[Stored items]
/-- The events of a data command with an output: a flush and a read follow (R48, R158). -/
def readEvents (c : (List Byte × Nat) × List Byte) : List Event :=
  [.send c.1.1, .flush (.full []), .read c.1.2 (.full c.2)]

/-- The state after reads that the transport serves. -/
def State.read (s : State) (es : List Event) (u : Transport) : State := { s with trace := s.trace ++ es, tx := u }

theorem State.read_nil (s : State) : s.read [] s.tx = s := by simp [State.read]

theorem State.read_read (s : State) (a b : List Event) (u v : Transport) :
    (s.read a u).read b v = s.read (a ++ b) v := by simp [State.read]

theorem issue_serves {s : State} {bs : List Byte} {rest : List (List Byte)} {v : Transport} (cmd : List Byte)
    (h : Serves s.tx (bs :: rest) v) :
    ∃ u, issue cmd bs.length true s = .done (some bs) (s.read (readEvents ((cmd, bs.length), bs)) u) ∧ Serves u rest v := by
  obtain ⟨d, e, h1, h2, h3, h4⟩ := h
  obtain ⟨k, tr⟩ := issue_read_full cmd bs.length h1 h2
  refine ⟨_, ?_, h4⟩
  rw [k, h3]
  congr 1
  rw [h3] at tr
  rw [State.read, readEvents, ← tr,
    show s.tx.answered.consume bs.length = (readDone bs.length (flushed (txSend cmd s))).tx from
      (readDone_tx_full (s := flushed (txSend cmd s)) bs.length h2).symm]
  rfl

theorem memWrite_length {v bs : List Byte} {k : Nat} (h : k + bs.length ≤ v.length) :
    (memWrite v k bs).length = v.length := by
  simp [memWrite]
  omega

theorem memWrite_nil (v : List Byte) (k : Nat) : memWrite v k [] = v := by simp [memWrite]

theorem memWrite_memWrite {v a b : List Byte} {k : Nat} (h : k + a.length ≤ v.length) :
    memWrite (memWrite v k a) (k + a.length) b = memWrite v k (a ++ b) := by
  have hk : k ≤ v.length := by omega
  unfold memWrite
  have e1 : (v.take k ++ a ++ v.drop (k + a.length)).take (k + a.length) = v.take k ++ a := by
    rw [List.take_append_of_le_length (by simp; omega), List.take_of_length_le (by simp)]
  have e2 : (v.take k ++ a ++ v.drop (k + a.length)).drop (k + a.length + b.length) = v.drop (k + (a ++ b).length) := by
    rw [List.drop_append, List.drop_of_length_le (by simp; omega), List.nil_append, List.drop_drop]
    congr 1
    simp
    omega
  rw [e1, e2]
  simp only [List.append_assoc]

theorem bytePhase_read (inp : Option (List Byte)) {xfer : Nat} (hx : 1 ≤ xfer) (fuel k rem : Nat) (hf : rem ≤ fuel)
    {s : State} {v : List Byte} {answers rest : List (List Byte)} {z : Transport} (h : Serves s.tx (answers ++ rest) z)
    (hs : answers.map List.length = (cut xfer fuel k rem).map Prod.snd) (hv : k + rem ≤ v.length) :
    ∃ u, bytePhase inp xfer fuel k rem { s := s, out := some v } = .done ()
        { s := s.read (((byteCmds s.params.opc inp true (cut xfer fuel k rem)).zip answers).flatMap readEvents) u,
          out := some (memWrite v k answers.flatten) } ∧ Serves u rest z := by
  induction fuel generalizing s k rem v answers with
  | zero =>
    have : answers = [] := by simpa [cut] using hs
    subst this
    exact ⟨s.tx, by simp [bytePhase, cut, byteCmds, State.read_nil, memWrite_nil], h⟩
  | succ fuel ih =>
    by_cases hr : rem = 0
    · have : answers = [] := by simpa [cut, hr] using hs
      subst this
      exact ⟨s.tx, by simp [bytePhase, hr, cut, byteCmds, State.read_nil, memWrite_nil], h⟩
    · rw [cut, if_neg hr] at hs ⊢
      cases answers with
      | nil => simp at hs
      | cons bs answers =>
        rw [List.map_cons, List.map_cons, List.cons.injEq] at hs
        obtain ⟨hb, hs⟩ := hs
        simp only at hb
        obtain ⟨w, hw, sw⟩ := issue_serves
          (byteCommand s.params.opc (inp.map fun v => memRead v k (min rem xfer)) true (min rem xfer)) h
        rw [hb] at hw
        obtain ⟨u, hu, su⟩ := ih (k + min rem xfer) (rem - min rem xfer) (by omega)
          (s := s.read (readEvents ((byteCommand s.params.opc (inp.map fun v => memRead v k (min rem xfer)) true
            (min rem xfer), min rem xfer), bs)) w)
          (v := memWrite v k bs) (answers := answers) sw hs (by rw [memWrite_length (by omega)]; omega)
        refine ⟨u, ?_, su⟩
        rw [bytePhase, if_neg hr]
        simp only [Work.lift, Option.isSome_some, hw, Run.mapState_done, Run.bind_done, Work.capture]
        rw [hu, State.read_read, ← hb, memWrite_memWrite (by omega)]
        rfl

theorem residualPhase_read (inp : Option (List Byte)) (nb nr : Nat) {s : State} {v : List Byte} {r : Byte}
    {rest : List (List Byte)} {z : Transport}
    (h : Serves s.tx ((if nr = 0 then [] else [[r]]) ++ rest) z) :
    ∃ u, residualPhase inp nb nr { s := s, out := some v } = .done ()
        { s := s.read (((residualCmds s.params.opc inp true nb nr).zip (if nr = 0 then [] else [[r]])).flatMap readEvents) u,
          out := some (if nr = 0 then v else memWrite v nb [realign r nr]) } ∧ Serves u rest z := by
  by_cases hr : nr = 0
  · rw [if_pos hr] at h
    exact ⟨s.tx, by simp [residualPhase, hr, residualCmds, State.read_nil], h⟩
  · rw [if_neg hr] at h
    obtain ⟨u, hu, su⟩ := issue_serves (bitCommand s.params.opc (inp.map fun v => vecByte v nb) true nr) h
    refine ⟨u, ?_, su⟩
    rw [residualPhase, if_neg hr]
    simp only [Work.lift, Option.isSome_some]
    rw [show issue _ 1 true s = _ from hu]
    simp [Work.capture, residualCmds, hr, vecByte]

theorem finalPhase_read (inp : Option (List Byte)) (nb nr : Nat) (isLast : Bool) {s : State} {v : List Byte} {f : Byte}
    {rest : List (List Byte)} {z : Transport} (h : Serves s.tx ((if isLast then [[f]] else []) ++ rest) z) :
    ∃ u, finalPhase inp nb nr isLast { s := s, out := some v } = .done ()
        { s := (if isLast then (s.setTap (delta s.sess.tap true)) else s).read
            (((finalCmds s.params.opc inp true nb nr isLast).zip (if isLast then [[f]] else [])).flatMap readEvents) u,
          out := some (if isLast then memWrite v nb [vecByte v nb ||| finalCapture f nr] else v) } ∧ Serves u rest z := by
  cases isLast with
  | false => exact ⟨s.tx, by simp [finalPhase, finalCmds, State.read_nil], h⟩
  | true =>
    obtain ⟨u, hu, su⟩ := issue_serves (finalCommand s.params.opc true
      ((inp.map fun v => (vecByte v nb).getLsbD nr).getD false)) h
    refine ⟨u, ?_, su⟩
    rw [finalPhase, if_pos rfl]
    simp only [Work.lift, Option.isSome_some]
    rw [show issue _ 1 true s = _ from hu]
    simp [Work.capture, finalCmds, vecByte, State.read, State.setTap]

/-- What a shift leaves in its output vector, from the captured chunks, the residual byte and the final byte (R159). -/
def capturedInto (v : List Byte) (len : Nat) (isLast : Bool) (cap : List (List Byte)) (r f : Byte) : List Byte :=
  let v1 := memWrite v 0 cap.flatten
  let v2 := if nbBit len isLast = 0 then v1 else memWrite v1 (nbByte len isLast) [realign r (nbBit len isLast)]
  if isLast then
    memWrite v2 (nbByte len isLast) [vecByte v2 (nbByte len isLast) ||| finalCapture f (nbBit len isLast)]
  else v2

/-- The three phases with an output: the plan's commands, each read. -/
theorem shiftPhases_read (inp : Option (List Byte)) (len : Nat) (isLast : Bool) {xfer : Nat} (hx : 1 ≤ xfer) {s : State}
    {v : List Byte} {cap : List (List Byte)} {r f : Byte} {z : Transport}
    (h : Serves s.tx (cap ++ ((if nbBit len isLast = 0 then [] else [[r]]) ++ ((if isLast then [[f]] else []) ++ []))) z)
    (hs : cap.map List.length = (cut xfer (nbByte len isLast) 0 (nbByte len isLast)).map Prod.snd)
    (hv : nbByte len isLast ≤ v.length) :
    shiftPhases inp len isLast xfer { s := s, out := some v } = .done ()
      { s := (if isLast then s.setTap (delta s.sess.tap true) else s).read
          (((shiftPlan s.params.opc inp true len isLast xfer).zip
            (cap ++ ((if nbBit len isLast = 0 then [] else [[r]]) ++ (if isLast then [[f]] else [])))).flatMap readEvents) z,
        out := some (capturedInto v len isLast cap r f) } := by
  obtain ⟨a, ha, sa⟩ := bytePhase_read inp hx (nbByte len isLast) 0 (nbByte len isLast) le_rfl (v := v) (answers := cap) h hs
    (by rw [Nat.zero_add]; exact hv)
  obtain ⟨b, hb, sb⟩ := residualPhase_read inp (nbByte len isLast) (nbBit len isLast)
    (s := s.read _ a) (v := memWrite v 0 cap.flatten) sa
  obtain ⟨c, hc, sc⟩ := finalPhase_read inp (nbByte len isLast) (nbBit len isLast) isLast (s := (s.read _ a).read _ b)
    (v := if nbBit len isLast = 0 then memWrite v 0 cap.flatten
      else memWrite (memWrite v 0 cap.flatten) (nbByte len isLast) [realign r (nbBit len isLast)]) sb
  cases sc
  rw [shiftPhases, ha, Run.bind_done, hb, Run.bind_done, hc]
  have hl : (byteCmds s.params.opc inp true (cut xfer (nbByte len isLast) 0 (nbByte len isLast))).length = cap.length := by
    rw [byteCmds, List.length_map, ← List.length_map (f := Prod.snd), ← hs, List.length_map]
  have hl2 : (residualCmds s.params.opc inp true (nbByte len isLast) (nbBit len isLast)).length
      = (if nbBit len isLast = 0 then [] else [[r]] : List (List Byte)).length := by
    unfold residualCmds
    split <;> rfl
  rw [shiftPlan_eq hx, List.append_assoc, List.zip_append hl, List.zip_append hl2, List.flatMap_append,
    List.flatMap_append]
  cases isLast <;> simp [State.read, State.setTap, capturedInto]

■ Work request
An exact, complete copy of the lines above from the one with "byte (R159). -/" through the one with "(v := if nbBit" is the whole answer.

■ Task response
/-- What a shift leaves in its output vector, from the captured chunks, the residual byte and the final byte (R159). -/
def capturedInto (v : List Byte) (len : Nat) (isLast : Bool) (cap : List (List Byte)) (r f : Byte) : List Byte :=
  let v1 := memWrite v 0 cap.flatten
  let v2 := if nbBit len isLast = 0 then v1 else memWrite v1 (nbByte len isLast) [realign r (nbBit len isLast)]
  if isLast then
    memWrite v2 (nbByte len isLast) [vecByte v2 (nbByte len isLast) ||| finalCapture f (nbBit len isLast)]
  else v2

/-- The three phases with an output: the plan's commands, each read. -/
theorem shiftPhases_read (inp : Option (List Byte)) (len : Nat) (isLast : Bool) {xfer : Nat} (hx : 1 ≤ xfer) {s : State}
    {v : List Byte} {cap : List (List Byte)} {r f : Byte} {z : Transport}
    (h : Serves s.tx (cap ++ ((if nbBit len isLast = 0 then [] else [[r]]) ++ ((if isLast then [[f]] else []) ++ []))) z)
    (hs : cap.map List.length = (cut xfer (nbByte len isLast) 0 (nbByte len isLast)).map Prod.snd)
    (hv : nbByte len isLast ≤ v.length) :
    shiftPhases inp len isLast xfer { s := s, out := some v } = .done ()
      { s := (if isLast then s.setTap (delta s.sess.tap true) else s).read
          (((shiftPlan s.params.opc inp true len isLast xfer).zip
            (cap ++ ((if nbBit len isLast = 0 then [] else [[r]]) ++ (if isLast then [[f]] else [])))).flatMap readEvents) z,
        out := some (capturedInto v len isLast cap r f) } := by
  obtain ⟨a, ha, sa⟩ := bytePhase_read inp hx (nbByte len isLast) 0 (nbByte len isLast) le_rfl (v := v) (answers := cap) h hs
    (by rw [Nat.zero_add]; exact hv)
  obtain ⟨b, hb, sb⟩ := residualPhase_read inp (nbByte len isLast) (nbBit len isLast)
    (s := s.read _ a) (v := memWrite v 0 cap.flatten) sa
  obtain ⟨c, hc, sc⟩ := finalPhase_read inp (nbByte len isLast) (nbBit len isLast) isLast (s := (s.read _ a).read _ b)
    (v := if nbBit len isLast = 0 then memWrite v 0 cap.flatten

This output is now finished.